» **About this exercise**
Could you write out all of the data again, word for word?

:: Dataset excerpts

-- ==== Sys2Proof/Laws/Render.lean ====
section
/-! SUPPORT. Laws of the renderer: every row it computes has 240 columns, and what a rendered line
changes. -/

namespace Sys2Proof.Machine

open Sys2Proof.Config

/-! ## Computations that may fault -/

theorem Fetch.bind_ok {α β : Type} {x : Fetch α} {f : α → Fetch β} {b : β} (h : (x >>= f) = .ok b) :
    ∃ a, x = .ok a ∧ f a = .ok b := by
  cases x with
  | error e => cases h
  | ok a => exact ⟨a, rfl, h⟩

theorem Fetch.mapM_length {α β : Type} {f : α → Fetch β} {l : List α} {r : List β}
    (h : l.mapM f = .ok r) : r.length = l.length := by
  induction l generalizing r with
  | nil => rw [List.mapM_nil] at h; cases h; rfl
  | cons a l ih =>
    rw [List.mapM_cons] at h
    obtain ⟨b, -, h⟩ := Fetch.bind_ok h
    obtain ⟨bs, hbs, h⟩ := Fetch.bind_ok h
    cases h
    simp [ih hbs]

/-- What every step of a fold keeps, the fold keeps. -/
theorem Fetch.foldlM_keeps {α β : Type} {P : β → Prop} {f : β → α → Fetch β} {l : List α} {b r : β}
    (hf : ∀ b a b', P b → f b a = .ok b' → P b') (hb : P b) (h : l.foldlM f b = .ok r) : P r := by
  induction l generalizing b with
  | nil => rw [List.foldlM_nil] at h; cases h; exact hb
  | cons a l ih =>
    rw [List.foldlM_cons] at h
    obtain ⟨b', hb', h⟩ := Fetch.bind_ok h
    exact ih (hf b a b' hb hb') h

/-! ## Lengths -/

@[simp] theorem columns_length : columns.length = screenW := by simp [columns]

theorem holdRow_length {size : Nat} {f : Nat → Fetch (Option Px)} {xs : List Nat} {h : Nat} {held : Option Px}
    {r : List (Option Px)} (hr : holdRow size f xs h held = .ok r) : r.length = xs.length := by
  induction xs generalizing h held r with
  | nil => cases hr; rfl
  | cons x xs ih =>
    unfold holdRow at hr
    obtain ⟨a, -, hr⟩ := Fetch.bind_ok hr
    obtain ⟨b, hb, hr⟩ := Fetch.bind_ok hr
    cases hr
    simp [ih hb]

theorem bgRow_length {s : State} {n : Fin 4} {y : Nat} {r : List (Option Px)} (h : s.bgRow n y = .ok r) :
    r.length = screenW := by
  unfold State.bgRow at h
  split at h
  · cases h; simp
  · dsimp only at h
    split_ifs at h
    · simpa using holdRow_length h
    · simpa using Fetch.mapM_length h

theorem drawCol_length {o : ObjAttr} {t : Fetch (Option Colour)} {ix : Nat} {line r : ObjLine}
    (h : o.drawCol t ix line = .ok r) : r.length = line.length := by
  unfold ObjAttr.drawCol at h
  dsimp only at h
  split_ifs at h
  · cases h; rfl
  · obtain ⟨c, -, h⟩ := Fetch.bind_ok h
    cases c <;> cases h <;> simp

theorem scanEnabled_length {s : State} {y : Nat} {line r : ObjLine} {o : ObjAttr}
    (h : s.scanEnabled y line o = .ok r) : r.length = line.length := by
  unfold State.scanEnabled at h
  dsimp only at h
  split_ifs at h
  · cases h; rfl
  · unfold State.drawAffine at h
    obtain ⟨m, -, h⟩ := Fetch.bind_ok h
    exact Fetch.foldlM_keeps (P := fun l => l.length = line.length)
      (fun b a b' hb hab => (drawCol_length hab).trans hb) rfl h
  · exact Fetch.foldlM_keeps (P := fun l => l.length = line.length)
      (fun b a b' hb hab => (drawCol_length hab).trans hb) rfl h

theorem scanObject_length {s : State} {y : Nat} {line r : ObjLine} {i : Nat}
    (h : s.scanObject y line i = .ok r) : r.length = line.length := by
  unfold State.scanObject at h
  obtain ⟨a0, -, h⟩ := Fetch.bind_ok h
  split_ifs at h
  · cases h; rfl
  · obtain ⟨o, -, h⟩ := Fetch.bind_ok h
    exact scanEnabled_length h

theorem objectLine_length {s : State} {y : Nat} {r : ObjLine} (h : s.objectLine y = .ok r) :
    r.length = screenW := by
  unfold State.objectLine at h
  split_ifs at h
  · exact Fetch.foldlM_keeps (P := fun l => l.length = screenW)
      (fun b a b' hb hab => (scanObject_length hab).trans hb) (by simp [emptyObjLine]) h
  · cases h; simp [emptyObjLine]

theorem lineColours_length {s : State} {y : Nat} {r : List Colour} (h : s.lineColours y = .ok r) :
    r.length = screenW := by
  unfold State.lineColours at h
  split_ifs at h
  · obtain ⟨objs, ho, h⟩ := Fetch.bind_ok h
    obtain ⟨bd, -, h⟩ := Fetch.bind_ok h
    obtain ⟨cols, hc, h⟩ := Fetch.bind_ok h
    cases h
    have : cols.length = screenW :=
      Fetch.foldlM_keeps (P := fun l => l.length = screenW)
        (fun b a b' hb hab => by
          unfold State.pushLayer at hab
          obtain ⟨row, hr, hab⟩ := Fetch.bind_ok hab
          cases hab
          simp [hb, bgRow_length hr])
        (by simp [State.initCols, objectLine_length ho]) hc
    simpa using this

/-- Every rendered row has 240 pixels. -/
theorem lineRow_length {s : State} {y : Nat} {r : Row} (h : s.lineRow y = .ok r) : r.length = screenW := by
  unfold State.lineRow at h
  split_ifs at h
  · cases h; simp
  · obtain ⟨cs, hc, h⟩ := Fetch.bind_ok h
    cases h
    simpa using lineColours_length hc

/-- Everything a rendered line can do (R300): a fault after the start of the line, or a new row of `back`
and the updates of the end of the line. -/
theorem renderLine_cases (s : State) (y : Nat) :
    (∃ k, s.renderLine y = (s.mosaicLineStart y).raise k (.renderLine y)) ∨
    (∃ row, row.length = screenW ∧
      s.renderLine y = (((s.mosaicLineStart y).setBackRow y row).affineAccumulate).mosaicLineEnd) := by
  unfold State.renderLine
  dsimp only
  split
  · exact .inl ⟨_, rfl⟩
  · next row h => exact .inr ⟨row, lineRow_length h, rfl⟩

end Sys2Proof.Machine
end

::::

» **Task answer**
-- ==== Sys2Proof/Laws/Render.lean ====
section
/-! SUPPORT. Laws of the renderer: every row it computes has 240 columns, and what a rendered line
changes. -/

namespace Sys2Proof.Machine

open Sys2Proof.Config

/-! ## Computations that may fault -/

theorem Fetch.bind_ok {α β : Type} {x : Fetch α} {f : α → Fetch β} {b : β} (h : (x >>= f) = .ok b) :
    ∃ a, x = .ok a ∧ f a = .ok b := by
  cases x with
  | error e => cases h
  | ok a => exact ⟨a, rfl, h⟩

theorem Fetch.mapM_length {α β : Type} {f : α → Fetch β} {l : List α} {r : List β}
    (h : l.mapM f = .ok r) : r.length = l.length := by
  induction l generalizing r with
  | nil => rw [List.mapM_nil] at h; cases h; rfl
  | cons a l ih =>
    rw [List.mapM_cons] at h
    obtain ⟨b, -, h⟩ := Fetch.bind_ok h
    obtain ⟨bs, hbs, h⟩ := Fetch.bind_ok h
    cases h
    simp [ih hbs]

/-- What every step of a fold keeps, the fold keeps. -/
theorem Fetch.foldlM_keeps {α β : Type} {P : β → Prop} {f : β → α → Fetch β} {l : List α} {b r : β}
    (hf : ∀ b a b', P b → f b a = .ok b' → P b') (hb : P b) (h : l.foldlM f b = .ok r) : P r := by
  induction l generalizing b with
  | nil => rw [List.foldlM_nil] at h; cases h; exact hb
  | cons a l ih =>
    rw [List.foldlM_cons] at h
    obtain ⟨b', hb', h⟩ := Fetch.bind_ok h
    exact ih (hf b a b' hb hb') h

/-! ## Lengths -/

@[simp] theorem columns_length : columns.length = screenW := by simp [columns]

theorem holdRow_length {size : Nat} {f : Nat → Fetch (Option Px)} {xs : List Nat} {h : Nat} {held : Option Px}
    {r : List (Option Px)} (hr : holdRow size f xs h held = .ok r) : r.length = xs.length := by
  induction xs generalizing h held r with
  | nil => cases hr; rfl
  | cons x xs ih =>
    unfold holdRow at hr
    obtain ⟨a, -, hr⟩ := Fetch.bind_ok hr
    obtain ⟨b, hb, hr⟩ := Fetch.bind_ok hr
    cases hr
    simp [ih hb]

theorem bgRow_length {s : State} {n : Fin 4} {y : Nat} {r : List (Option Px)} (h : s.bgRow n y = .ok r) :
    r.length = screenW := by
  unfold State.bgRow at h
  split at h
  · cases h; simp
  · dsimp only at h
    split_ifs at h
    · simpa using holdRow_length h
    · simpa using Fetch.mapM_length h

theorem drawCol_length {o : ObjAttr} {t : Fetch (Option Colour)} {ix : Nat} {line r : ObjLine}
    (h : o.drawCol t ix line = .ok r) : r.length = line.length := by
  unfold ObjAttr.drawCol at h
  dsimp only at h
  split_ifs at h
  · cases h; rfl
  · obtain ⟨c, -, h⟩ := Fetch.bind_ok h
    cases c <;> cases h <;> simp

theorem scanEnabled_length {s : State} {y : Nat} {line r : ObjLine} {o : ObjAttr}
    (h : s.scanEnabled y line o = .ok r) : r.length = line.length := by
  unfold State.scanEnabled at h
  dsimp only at h
  split_ifs at h
  · cases h; rfl
  · unfold State.drawAffine at h
    obtain ⟨m, -, h⟩ := Fetch.bind_ok h
    exact Fetch.foldlM_keeps (P := fun l => l.length = line.length)
      (fun b a b' hb hab => (drawCol_length hab).trans hb) rfl h
  · exact Fetch.foldlM_keeps (P := fun l => l.length = line.length)
      (fun b a b' hb hab => (drawCol_length hab).trans hb) rfl h

theorem scanObject_length {s : State} {y : Nat} {line r : ObjLine} {i : Nat}
    (h : s.scanObject y line i = .ok r) : r.length = line.length := by
  unfold State.scanObject at h
  obtain ⟨a0, -, h⟩ := Fetch.bind_ok h
  split_ifs at h
  · cases h; rfl
  · obtain ⟨o, -, h⟩ := Fetch.bind_ok h
    exact scanEnabled_length h

theorem objectLine_length {s : State} {y : Nat} {r : ObjLine} (h : s.objectLine y = .ok r) :
    r.length = screenW := by
  unfold State.objectLine at h
  split_ifs at h
  · exact Fetch.foldlM_keeps (P := fun l => l.length = screenW)
      (fun b a b' hb hab => (scanObject_length hab).trans hb) (by simp [emptyObjLine]) h
  · cases h; simp [emptyObjLine]

theorem lineColours_length {s : State} {y : Nat} {r : List Colour} (h : s.lineColours y = .ok r) :
    r.length = screenW := by
  unfold State.lineColours at h
  split_ifs at h
  · obtain ⟨objs, ho, h⟩ := Fetch.bind_ok h
    obtain ⟨bd, -, h⟩ := Fetch.bind_ok h
    obtain ⟨cols, hc, h⟩ := Fetch.bind_ok h
    cases h
    have : cols.length = screenW :=
      Fetch.foldlM_keeps (P := fun l => l.length = screenW)
        (fun b a b' hb hab => by
          unfold State.pushLayer at hab
          obtain ⟨row, hr, hab⟩ := Fetch.bind_ok hab
          cases hab
          simp [hb, bgRow_length hr])
        (by simp [State.initCols, objectLine_length ho]) hc
    simpa using this

/-- Every rendered row has 240 pixels. -/
theorem lineRow_length {s : State} {y : Nat} {r : Row} (h : s.lineRow y = .ok r) : r.length = screenW := by
  unfold State.lineRow at h
  split_ifs at h
  · cases h; simp
  · obtain ⟨cs, hc, h⟩ := Fetch.bind_ok h
    cases h
    simpa using lineColours_length hc

/-- Everything a rendered line can do (R300): a fault after the start of the line, or a new row of `back`
and the updates of the end of the line. -/
theorem renderLine_cases (s : State) (y : Nat) :
    (∃ k, s.renderLine y = (s.mosaicLineStart y).raise k (.renderLine y)) ∨
    (∃ row, row.length = screenW ∧
      s.renderLine y = (((s.mosaicLineStart y).setBackRow y row).affineAccumulate).mosaicLineEnd) := by
  unfold State.renderLine
  dsimp only
  split
  · exact .inl ⟨_, rfl⟩
  · next row h => exact .inr ⟨row, lineRow_length h, rfl⟩

end Sys2Proof.Machine
end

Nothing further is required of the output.